For example, in the phosphoric acid production process, the temperature of the liquid discharged from the outside interlayer of the reaction vessel is about 50 to 80 ℃, which can heat the stored phosphoric acid solution as a heat conducting liquid; for another example, in the phosphoric acid preparation process, cooling water is needed to cool the furnace wall during yellow phosphorus combustion, the temperature of the cooling water discharged after heat exchange is about 70-80 ℃, and the cooling water can also be used as heat conduction liquid to heat the stored phosphoric acid solution. Referring to fig. 1, an inlet end 21 of the heat conducting structure is connected with a liquid outlet of the transfer tank 4, and a liquid inlet of the transfer tank 4 is connected with an outlet 3 of an interlayer outside the reaction kettle. The transfer tank 4 is temporarily filled with heat-conducting liquid output from an interlayer outside the reaction kettle, the heat-conducting liquid is input into the heat-conducting structure 2 from the transfer tank 4 through the delivery pump 8, exchanges heat with the phosphoric acid solution in the storage tank body 1, and is discharged to the heat source recovery device through the outlet end 22 of the heat-conducting structure. When the heat conduction liquid circulates in the heat conduction structure 2, the heat can be transferred to the phosphoric acid solution through the storage tank body 1 to heat the phosphoric acid solution.
In an improved embodiment, referring to fig. 1, the inlet end 21 of the heat conducting structure is located at the lower part of the tank body 1, the outlet end 22 of the heat conducting structure is located at the lower part of the tank body 1, and the horizontal position of the inlet end 21 of the heat conducting structure is slightly higher than the horizontal height of the liquid outlet of the transfer tank 4, so as to increase the circulation time of the heat conducting liquid in the heat conducting structure 2 and ensure the full utilization of the heat in the heat conducting liquid.
In this embodiment, a substance having good heat conductive property and chemical stability is selected for the heat conductive liquid, and tap water, heat conductive oil, or the like may be selected for example. The transfer pump 8 is characterized by high temperature resistance, corrosion resistance, low noise, high efficiency and the like, and can be a magnetic pump or a centrifugal pump and the like.
In an embodiment not shown in the drawings, a first temperature measuring device is disposed in the tank body 1, and the first temperature measuring device is electrically connected to a controller (not shown in the drawings). In this embodiment, the tank body 1 may be a sealing device, and the first temperature measuring device may be a temperature sensor, which is disposed at an upper position of the tank body 1, measures the temperature of air above the surface of the phosphoric acid solution to replace the temperature of the phosphoric acid solution, or is disposed at a middle lower position of the inner position of the tank body 1 so as to be located in the phosphoric acid solution, and directly erases the temperature of the phosphoric acid solution. The first temperature measuring device transmits the measured temperature signal to the controller, and the temperature of the phosphoric acid solution is monitored in real time through the controller.
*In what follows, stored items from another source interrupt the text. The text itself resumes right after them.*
/-- The DONE words of a chain, the consumer's count and its writeback; one entry for each descriptor. A refused chain
counts in TX_STATUS.COUNT (R534). -/
def State.txDone (s : State) (r status : Nat) (ch : List TxDesc) : State :=
  let g := ringRegs .tx
  let c := s.get g.cons r
  let s := (List.range ch.length).foldl (fun s i =>
    s.emit (.dma (s.get g.base r * 4096 + (c + i) % s.ringSize .tx r * 32 + 0x1C) (leBytes (status + 2 ^ 31) 4))) s
  let s := s.set g.cons r (c + ch.length)
  let s := if status = 0 then s else s.addSat HIF.TX_STATUS.COUNT r ch.length
  let s := (s.ringWriteback .tx r)
  (List.range ch.length).foldl (fun s _ => s.ringCount .tx r) s

/-- An accepted frame of S bytes in cells enters the auxiliary entry of its pipe (R213, R531). -/
def State.injectFrame (s : State) (r n : Nat) (user : BitVec 32) (bytes : List Byte) (cells : List Nat) : State :=
  let p := s.get HIF.TX_CFG.PIPE r
  let k := s.sw.nextPacket
  let prog := (List.range 4).foldl (fun t i => tabPut t (380 + i) (user.toNat / 256 ^ i % 256)) []
  let v : Packet :=
    { port := 0x200, pipe := p, troupe := n, epoch := natBit (s.get CFG.EPOCH.BITS 0) n, injected := true,
      head := bytes.take 256, body := bytes.drop 256,
      len := bytes.length, arrived := bytes.length, whole := true, stamp := s.netStamp, raw := 4 * s.now,
      unlocked := !s.ready rdyTime, md := { lenValid := true, prog := prog }, cells := cells }
  let s := { s with sw := { s.sw with nextPacket := k + 1 } }
  if auxCapacity < (s.pipe p).auxBytes + v.auxSize then
    let s := (s.countExc p dropAuxFull).countDropOf 0x200 n dropAuxFull none v.head
    s.freeInjected v
  else (s.auxPut p k v).modPacket k fun v => { v with md := { v.md with passes := 0 } }

/-- COPY: the bytes go into cells of the lease engine and are injected (R533). -/
def State.txCopy (s : State) (r n : Nat) (d : TxDesc) (data : List Byte) : Nat × State :=
  let bytes := padTo (d.len.val + 4) (data.take d.len.val)
  match s.injectCells n (segmentLens bytes.length) [] with
  | (none, status, s) => (status, s)
  | (some cells, _, s) =>
    let s := (s.layBytes cells bytes).spend 6 4 (some n) none none (words64 bytes.length)
    (0, s.injectFrame r n d.user bytes cells)

/-- FILL: the bytes go to offset 0 of CELL0, which stays leased (R533). -/
def State.txFill (s : State) (n : Nat) (ch : List TxDesc) (data : List Byte) : State :=
  match ch.head?, txNamed ch with
  | some d, a :: _ =>
    let bytes := padTo d.len.val (data.take d.len.val)
    let s := { s with sw := { s.sw with mem := memWrite s.sw.mem (s.cellBase a) bytes } }
    s.spend 6 4 (some n) none none (words64 d.len.val)
  | _, _ => s

/-- CELLS: the cells change from leased to the frame's, and the frame is injected (R326, R533). -/
def State.txInject (s : State) (r n : Nat) (ch : List TxDesc) : State :=
  match ch.head? with
  | none => s
  | some d =>
    let cs := txCells ch
    let lens := segmentLens (d.len.val + 4)
    let bytes := (cs.zip lens).flatMap fun e => memRead s.sw.mem (s.cellBase e.1) e.2
    let s := { s with sw := { s.sw with cells := cs.foldl (fun t a => tabPut t a (ownerTag n 0)) s.sw.cells } }
    let s := s.set CELL.LEASE_STATUS.LEASED n (s.get CELL.LEASE_STATUS.LEASED n - cs.length)
    s.injectFrame r n d.user (padTo (d.len.val + 4) (bytes.take d.len.val)) cs

/-- A refused injection that names a cell of another is a FOREIGN fault of its troupe (R327, R329). -/
def State.txForeign (s : State) (n : Nat) (ch : List TxDesc) : State :=
  match s.foreignCell n (txNamed ch) with
  | some a => s.freeFault n 2 a ((tabFind s.sw.cells a).getD (tabGet 0 s.sw.oldTags a))
  | none => s

/-- What becomes of a transmit chain, by its status (R534): a good one does what its kind says. -/
def State.txRun (s : State) (r n : Nat) (d : TxDesc) (ch : List TxDesc) (data : List Byte) (status : Nat) : State :=
  if status = 0 then
    if d.kind.val = 0 then
      let (status, s) := s.txCopy r n d data
      s.txDone r status ch
    else if d.kind.val = 1 then (s.txFill n ch data).txDone r 0 ch
    else (s.txInject r n ch).txDone r 0 ch
  else if status = 5 then (s.txDone r 5 ch).ringError .tx r 2
  else if status = 3 then (if d.kind.val = 2 then s.txForeign n ch else s).txDone r 3 ch
  else s.txDone r status ch

/-- A ring's chain is taken where `mine` says that its first descriptor is of the command's kind. A CELLS chain whose last
descriptor is not posted yet waits; a ring that could not be read, or whose first descriptor could not, is in error
(R532, R533). -/
def State.txChainTake (s : State) (mine : Nat → Bool) (data : Option (List Byte)) (r : Nat) : List TxDesc → State
  | [] => { s with hif := { s.hif with lastTx := r } }.ringError .tx r 2
  | d :: ds =>
    if !mine d.kind.val || (!txEnded (d :: ds) && ds.length ≤ 21) then s
    else
      let s := { s with hif := { s.hif with lastTx := r } }
      s.txRun r (s.ringOwner .tx r) d (d :: ds) (data.getD []) (s.txStatus (s.ringOwner .tx r) (d :: ds) data)

/-- The transmit engine takes the chain at the front of the ring whose turn it is. `chain` are the ring's descriptors as
read, from its consumer on, empty where that read failed; `data` the bytes read from ADDR, none where that read
failed. -/
def State.txTake (s : State) (mine : Nat → Bool) (chain : List TxDesc) (data : Option (List Byte)) : State :=
  match (rotated s.hif.lastTx s.txWaiting).head? with
  | none => s
  | some r => s.txChainTake mine data r (txChain (chain.take (s.ringFill .tx r)))

/-- COPY: a transmit descriptor of KIND COPY, or of a KIND that does not exist, which is refused. -/
def execCopy (chain : List TxDesc) (data : Option (List Byte)) (s : State) : Answer :=
  .next (s.txTake (fun k => k ≠ 1 && k ≠ 2) chain data)

/-- FILL: a transmit descriptor of KIND FILL. -/
def execFill (chain : List TxDesc) (data : Option (List Byte)) (s : State) : Answer :=
  .next (s.txTake (fun k => k = 1) chain data)

/-- CELLS: a chain of transmit descriptors of KIND CELLS. -/
def execCells (chain : List TxDesc) (s : State) : Answer := .next (s.txTake (fun k => k = 2) chain none)

/-! ## Vectors (R538 to R540) -/

/-- The vectors of a function's division: the first, and one past the last. -/
def State.msixRange (s : State) (f : Nat) : Nat × Nat :=
  (s.get HIF.MSIX_ALLOC.BASE f, s.get HIF.MSIX_ALLOC.BASE f + max 1 (s.get HIF.MSIX_ALLOC.COUNT f))

/-- A division of function f that passes vector 2,047 or overlaps another's. -/
def State.msixBad (s : State) (f base count : Nat) : Bool :=
  decide (2048 < base + max 1 count) ||
    (List.range 64).any fun g => g != f &&
      decide (base < (s.msixRange g).2) && decide ((s.msixRange g).1 < base + max 1 count)

/-- MSIX_ALLOC_WRITE: a write of HIF.MSIX_ALLOC[f] by the physical function (R540). -/
def execMsixAllocWrite (f : FnNo) (value : Word) (s : State) : Answer :=
  if !s.hostReach 0 true then .next s else
  let f := f.val
  let base := bitsOf value 0 11
  let count := bitsOf value 12 12
  let s := if bitsOf value 24 1 = 1 then s.set HIF.MSIX_ALLOC.REJECTED f 0 else s
  if s.hif.vfEnable || s.msixBad f base count then
    .next ((s.set HIF.MSIX_ALLOC.REJECTED f 1).raise HIF.INT_CAUSE.MSIX_REJECT)
  else .next ((s.set HIF.MSIX_ALLOC.BASE f base).set HIF.MSIX_ALLOC.COUNT f count)

/-- INT_REARM: a write of a function's INT_REARM: vector 0 is sent again while causes are pending. -/
def execIntRearm (fn : FnNo) (value : Word) (s : State) : Answer :=
  if !s.hostReach fn.val true then .next s else
  let n := fn.val
  if bitsOf value 0 1 = 0 then .next s
  else
    let on := if n = 0 then (s.reg .TOP_INT_CAUSE 0 &&& s.get TOP.INT_MASK.MASK 0) != 0
      else (s.reg .WIN_INT_CAUSE n &&& s.reg .WIN_INT_EN n) != 0
    .next (if on then s.sendMsix n 0 else s)

end Sys2Proof.Machine
end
In an alternative embodiment, the tank body 1 is made of a heat conductive metal material with high temperature resistance, good heat conductivity and corrosion resistance. The heat conduction structure 2 is an interlayer outside the storage tank body or a heat conduction ring pipe arranged outside the storage tank body 1, when the heat conduction structure 2 is the heat conduction ring pipe, the heat conduction ring pipe is made of a high-temperature-resistant and good-heat-conductivity metal material such as copper or aluminum, a heat insulation spacer is further arranged outside the heat conduction ring pipe, and heat conducted by the heat conduction ring pipe of the storage tank body 1 is prevented from being rapidly dissipated to the surrounding atmosphere by the heat insulation spacer.
In an alternative embodiment, as shown in fig. 1, the inlet end 21 of the heat conducting structure is connected to one of the branch pipes 42 of the main pipe 41 of the transfer tank 4. The branch pipe 42 is provided with a second temperature measuring device and an electromagnetic flow valve, and the second temperature measuring device and the electromagnetic flow valve are electrically connected with the controller. The second temperature measuring device is arranged on the branch pipeline 42, so that the temperature of the heat conducting liquid in the branch pipeline 42 can be monitored, the temperature of the heat conducting liquid is ensured to be higher than the freezing point, and the phosphoric acid solution can be heated. The electromagnetic flow valve can control the flow of the heat conducting liquid in the branch pipeline 42, specifically, the controller can calculate the demand of the heat conducting liquid and further control the flow of the branch pipeline 42 through the flow area of the branch pipeline 42, the temperature signals measured by the first temperature measuring device and the second temperature measuring device, the freezing point of the phosphoric acid solution and the like.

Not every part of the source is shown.